The remaining observations are assumed to be missing and are contained in \(\mathbf{Y}_{mis} = \{Y_{i}:i \in \mathcal N_{mis}\}\).
- \(\mathcal N_{mis}\) is the set of indeces of the missing data and \(|\mathcal N_{mis}|= n_{mis}\) is the number of missing data points.
The full set of data is given by \(\mathbf{Y}=(\mathbf{Y}_{obs},\mathbf{Y}_{mis})\).

Missing data notation

Define \(O_{i}\) as a binary indicator of observation \(Y_{i}\) being present, where \(O_{i} = 1\) indicates that \(Y_{i}\) was observed.
The collection of missingness indicators is given by \(\mathbf{O} = \{O_{i}:i = 1,\ldots,n\}\).
Our observed data then consists of \((\mathbf{Y}_{obs}, \mathbf{O})\).

Complete data likelihood

The joint distribution of \((\mathbf{Y}, \mathbf{O})\) can be written as,

\[f(\mathbf{Y}, \mathbf{O} | \mathbf{X}, \boldsymbol{\theta},\boldsymbol{\phi}) = \underbrace{f(\mathbf{Y} | \mathbf{X}, \boldsymbol{\theta})}_{\text{likelihood}} \times \underbrace{f(\mathbf{O} | \mathbf{Y}, \mathbf{X}, \boldsymbol{\phi})}_{\text{missing model}}.\]

The parameter block, \((\boldsymbol{\theta},\boldsymbol{\phi})\), consists of:
- \(\boldsymbol{\theta}\), the target parameters of interest (e.g., feature effects on outcome), and
- \(\boldsymbol{\phi}\), the nuisance parameters.

Can we perform inference using this likelihood?

Observed data likelihood

The likelihood for the observed data must be written by marginalizing over the unobserved outcome variables.

\[\begin{aligned} f(\mathbf{Y}_{obs}, \mathbf{O} | \mathbf{X}, \boldsymbol{\theta},\boldsymbol{\phi}) &= \int f(\mathbf{Y}_{obs}, \mathbf{Y}_{mis}, \mathbf{O} | \mathbf{X}, \boldsymbol{\theta},\boldsymbol{\phi}) d\mathbf{Y}_{mis}\\ &= \int f(\mathbf{Y}, \mathbf{O} |\mathbf{X}, \boldsymbol{\theta},\boldsymbol{\phi}) d\mathbf{Y}_{mis}\\ &= \int \underbrace{f(\mathbf{Y} |\mathbf{X}, \boldsymbol{\theta}) f(\mathbf{O} | \mathbf{X},\mathbf{Y}, \boldsymbol{\phi})}_{\text{complete data likelihood}} d\mathbf{Y}_{mis} \end{aligned}\]

Missing data models: MCAR

The data are missing completely at random (MCAR) if the missing mechanism is defined as, \[\begin{aligned} f(\mathbf{O} | \mathbf{Y},\mathbf{X},\boldsymbol{\phi}) &= f(\mathbf{O} | \mathbf{Y}_{obs}, \mathbf{Y}_{mis},\mathbf{X},\boldsymbol{\phi})\\ &= f(\mathbf{O} | \boldsymbol{\phi}). \end{aligned}\]

The missingness does not depend on any data.
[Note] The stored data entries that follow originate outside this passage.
/-- TIME_IN_EDGE. -/
def timeInEdge (input : Nat) (falling : Bool) (s : State) : State := if input < 4 then captureEdge input falling s else s
def execTimeInEdge (input : Nat) (falling : Bool) (s : State) : Host.Outcome State Fault Refusal := .next (timeInEdge input falling s)

/-- CAPTURE_ENTRY_READ: CAP_RAW_LO is read; an empty queue latches nothing (R238). -/
def captureRead (i : Nat) (s : State) : State :=
  if 5 ≤ i then s
  else
    let c := tget {} s.time.caps i
    let s := withCap i (fun c => { c with latched := c.queue.head?, queue := c.queue.drop 1 }) s
    withHif (fun x => { x with readData := match c.queue.head? with | some e => s2n 32 e.raw | none => 0 }) s
def execCaptureEntryRead (i : Nat) (s : State) : Host.Outcome State Fault Refusal := .next (captureRead i s)

/-- TIME_SNAPSHOT_READ: SNAP_RAW_LO is read, and the eight words come from this cycle (R238). -/
def snapshotRead (s : State) : State :=
  let w := (List.range 4).flatMap (fun r => [s2n 64 (refNs s r) % 2 ^ 32, s2n 64 (refNs s r) / 2 ^ 32])
  withHif (fun x => { x with readData := nth 0 w 0 }) (withTime (fun t => { t with snap := w }) s)
def execTimeSnapshotRead (s : State) : Host.Outcome State Fault Refusal := .next (snapshotRead s)

/-- TIME_CAPTURE_CFG (R240). -/
def timeCaptureCfg (_h : Hdr) (p : TimeCaptureCfgP) (s : State) : Res :=
  if 4 < p.input || 3 < p.edge || 1 < p.clear then refuse s stBadParam
  else done (withCap p.input (fun c =>
    let c := { c with edgeSel := p.edge }
    if p.clear = 1 then { c with queue := [], ovf := false } else c) s)
def execTimeCaptureCfg (h : Hdr) (p : TimeCaptureCfgP) (s : State) : Host.Outcome State Fault Refusal :=
  agentRun h (.timeCaptureCfg p) (timeCaptureCfg h p) s

/-! PTP (R234-R236). Ports 0 and 1 are ETH0 and ETH1, 2-4 are DL0-DL2. -/

/-- PTP settings of a port. -/
def ptpOf (s : State) (p : Nat) : PtpPort := tget {} s.time.ptp p

/-- TIME_PTP_PORT_CFG. -/
def timePtpPortCfg (h : Hdr) (p : TimePtpPortCfgP) (s : State) : Res :=
  if 1 < p.enable || 1 < p.tcEnable || 7 < p.transports then refuse s stBadParam
  else done (withTime (fun t => { t with ptp := tput t.ptp (h.flow - 0x200) {
      enable := p.enable = 1, tcEnable := p.tcEnable = 1, transports := p.transports, mapA := p.mapA, mapB := p.mapB,
      asymmetry := p.asymmetryNs } }) s)
def execTimePtpPortCfg (h : Hdr) (p : TimePtpPortCfgP) (s : State) : Host.Outcome State Fault Refusal :=
  agentRun h (.timePtpPortCfg p) (timePtpPortCfg h p) s

/-- PTP_EVENT_RX: the message is timestamped where the port and its transport have PTP (R234). -/
def ptpEventRx (port : Nat) (msg : PtpMsg) (s : State) : State :=
  let c := ptpOf s port
  if 4 < port || !c.enable || (port < 2 && !bit c.transports msg.transport) then s
  else withTime (fun t => { t with transit := t.transit ++ [{ id := msg.id, msg := msg, inPort := port, inC := t.c }] }) s
def execPtpEventRx (port : Nat) (msg : PtpMsg) (s : State) : Host.Outcome State Fault Refusal := .next (ptpEventRx port msg s)

/-- ρ_d of the domain that a port maps a domainNumber to, 0 where it is unmapped; 255 maps nothing. -/
def mappedRate (s : State) (port num : Nat) : Int :=
  let c := ptpOf s port
  if num = 255 then 0 else if c.mapA = num then s.time.domA.r else if c.mapB = num then s.time.domB.r else 0

/-- The residence time in 2^-16 ns (R235). -/
def residence (dc : Nat) (r : Int) : Int := 131072 * (dc : Int) + r * 2 * dc / 2 ^ 28

/-- PTP_TC_EGRESS: the message leaves on a port with the residence time added where tc_enable is set on both ports (R235). -/
def ptpTcEgress (port id : Nat) (s : State) : State :=
  match s.time.transit.find? (·.id = id) with
  | none => s
  | some x =>
    let on := port ≤ 4 && x.inPort ≠ port && (ptpOf s x.inPort).tcEnable && (ptpOf s port).tcEnable
    let add := if on then residence (s.time.c - x.inC) (mappedRate s x.inPort x.msg.domainNumber) else 0
    let s := withTime (fun t => { t with transit := t.transit.eraseP (·.id = id) }) s
    if port < 4 && gated s then (if 2 ≤ port then portCnt (port - 2) 6 s else s)
    else withTime (fun t => { t with ptpOut := t.ptpOut ++ [{ x.msg with correction := x.msg.correction + add, outPort := port }] }) s
def execPtpTcEgress (port id : Nat) (s : State) : Host.Outcome State Fault Refusal := .next (ptpTcEgress port id s)

/-- The rate correction of a source, within R221. -/
def correctRate (i : Nat) (dr : Int) (s : State) : State :=
  setRate i (clampI (-rateMax) rateMax ((domOf s.time i).r + dr)) s

/-- PTP_OFFSET_MEASURE: the follower of a PTP or LINK source acts on a measured offset; the servo's correction comes with it
(R236, R466). -/
def ptpOffset (i : Nat) (offset rateCorr : Int) (s : State) : State :=
  let d := domOf s.time i
  if 1 < i || !(d.src = 1 || d.src = 3) then s
  else
    let s := withTime (setDom i { d with
      lastOffset := clampI (-2147483648) 2147483647 offset,
      good := if offset.natAbs ≤ d.lockNs then min 16 (d.good + 1) else 0 }) s
    let s := if d.stepLimit < offset.natAbs then stepDomain i (-offset * 65536) 0 s else correctRate i rateCorr s
    let d := domOf s.time i
    if 16 ≤ d.good && !d.locked then raise 0x106 (withTime (setDom i { d with tracked := true, locked := true }) s) else s
def execPtpOffsetMeasure (domain : Nat) (offsetNs rateCorr : Int) (s : State) : Host.Outcome State Fault Refusal :=
  .next (ptpOffset domain offsetNs rateCorr s)

/-- An offset the AIR follower measures: above 50 us a step, else the servo's correction (R274). -/
def airOffset (offset : Int) (s : State) : State :=
  match [0, 1].find? (fun i => (domOf s.time i).src = 2) with
  | none => s
  | some i =>
    let d := domOf s.time i
    let s := withTime (setDom i { d with
      lastOffset := clampI (-2147483648) 2147483647 offset,
      good := if offset.natAbs ≤ d.lockNs then min 16 (d.good + 1) else 0 }) s
    let s := if 50000 < offset.natAbs then stepDomain i (-offset * 65536) 0 s
      else tick1 (correctRate i (Config.servoRate s.free offset) s)
    let d := domOf s.time i
    if 16 ≤ d.good && !d.locked then raise 0x106 (withTime (setDom i { d with tracked := true, locked := true }) s) else s

/-- The follower of a domain loses its source: holdover (R223, R236). -/
def loseSource (i : Nat) (s : State) : State :=
  raise 0x107 (withTime (setDom i { domOf s.time i with locked := false, good := 0 }) s)

/-- PTP_ANNOUNCE_TIMEOUT. -/
def ptpTimeout (i : Nat) (s : State) : State :=
  if 1 < i || (domOf s.time i).src ≠ 1 then s else loseSource i s
def execPtpAnnounceTimeout (domain : Nat) (s : State) : Host.Outcome State Fault Refusal := .next (ptpTimeout domain s)

/-- TIME_DOMAIN_CFG: it moves no reading; a new source starts its follower unlocked (R224, R236, R240). -/
def timeDomainCfg (h : Hdr) (p : TimeDomainCfgP) (s : State) : Res :=
  let o := domOf s.time (1 - h.flow)
  if 3 < p.src || ((p.src = 1 || p.src = 3) && 4 < p.port) || p.announceTimeout < 2 || 10 < p.announceTimeout then refuse s stBadParam
  else if p.src = 1 && o.src = 1 && o.port = p.port && o.domainNumber = p.domainNumber then refuse s stDuplicate
  else
    let d := domOf s.time h.flow
    let same := d.src = p.src && d.port = p.port && d.domainNumber = p.domainNumber
    done (withTime (setDom h.flow { d with
      src := p.src, port := p.port, domainNumber := p.domainNumber, stepLimit := p.stepLimitNs, lockNs := p.lockNs,
      annTimeout := p.announceTimeout, locked := d.locked && same, good := if same then d.good else 0,
      lastOffset := if same then d.lastOffset else 0 }) s)
def execTimeDomainCfg (h : Hdr) (p : TimeDomainCfgP) (s : State) : Host.Outcome State Fault Refusal :=
  agentRun h (.timeDomainCfg p) (timeDomainCfg h p) s

/-- E in whole ns, saturating at s32 (R238, R241). -/
def residualNs (s : State) : Int := clampI (-2147483647) 2147483647 (residual s.time / 65536)

/-- TIME_STATUS (R241). -/
def timeStatus (h : Hdr) (_p : TimeStatusP) (s : State) : Res :=
  if h.flow = 2 then done s (leS 8 (selNs s) ++ rawBytes s ++ leS 4 (residualNs s) ++ le 1 (timeStatusWord s % 256))
  else
    let d := domOf s.time h.flow
    done s (domReading s h.flow ++ rawBytes s ++ leS 4 d.r ++ leS 4 (if d.src = 0 then 0 else d.lastOffset))
def execTimeStatus (h : Hdr) (p : TimeStatusP) (s : State) : Host.Outcome State Fault Refusal := agentRun h (.timeStatus p) (timeStatus h p) s

end Sys2Proof.Machine
end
Implications of the missing model: MCAR

\[\begin{aligned} f(\mathbf{Y}_{obs}, \mathbf{O} |\mathbf{X}, \boldsymbol{\theta},\boldsymbol{\phi}) &= \int f(\mathbf{Y} | \mathbf{X},\boldsymbol{\theta}) f(\mathbf{O} | \mathbf{Y}, \mathbf{X},\boldsymbol{\phi}) d\mathbf{Y}_{mis}\\ &= \int f(\mathbf{Y} | \mathbf{X},\boldsymbol{\theta}) f(\mathbf{O} | \boldsymbol{\phi}) d\mathbf{Y}_{mis}\\ &= f(\mathbf{O} | \boldsymbol{\phi}) \int f(\mathbf{Y}_{obs} |\mathbf{X}_{obs}, \boldsymbol{\theta}) f(\mathbf{Y}_{mis} |\mathbf{X}_{mis}, \boldsymbol{\theta})d\mathbf{Y}_{mis}\\ &= f(\mathbf{Y}_{obs} | \mathbf{X}_{obs},\boldsymbol{\theta})f(\mathbf{O} | \boldsymbol{\phi})\int f(\mathbf{Y}_{mis} |\mathbf{X}_{mis}, \boldsymbol{\theta}) d\mathbf{Y}_{mis}\\ &= f(\mathbf{Y}_{obs} | \mathbf{X}_{obs},\boldsymbol{\theta})f(\mathbf{O} | \boldsymbol{\phi}). \end{aligned}\]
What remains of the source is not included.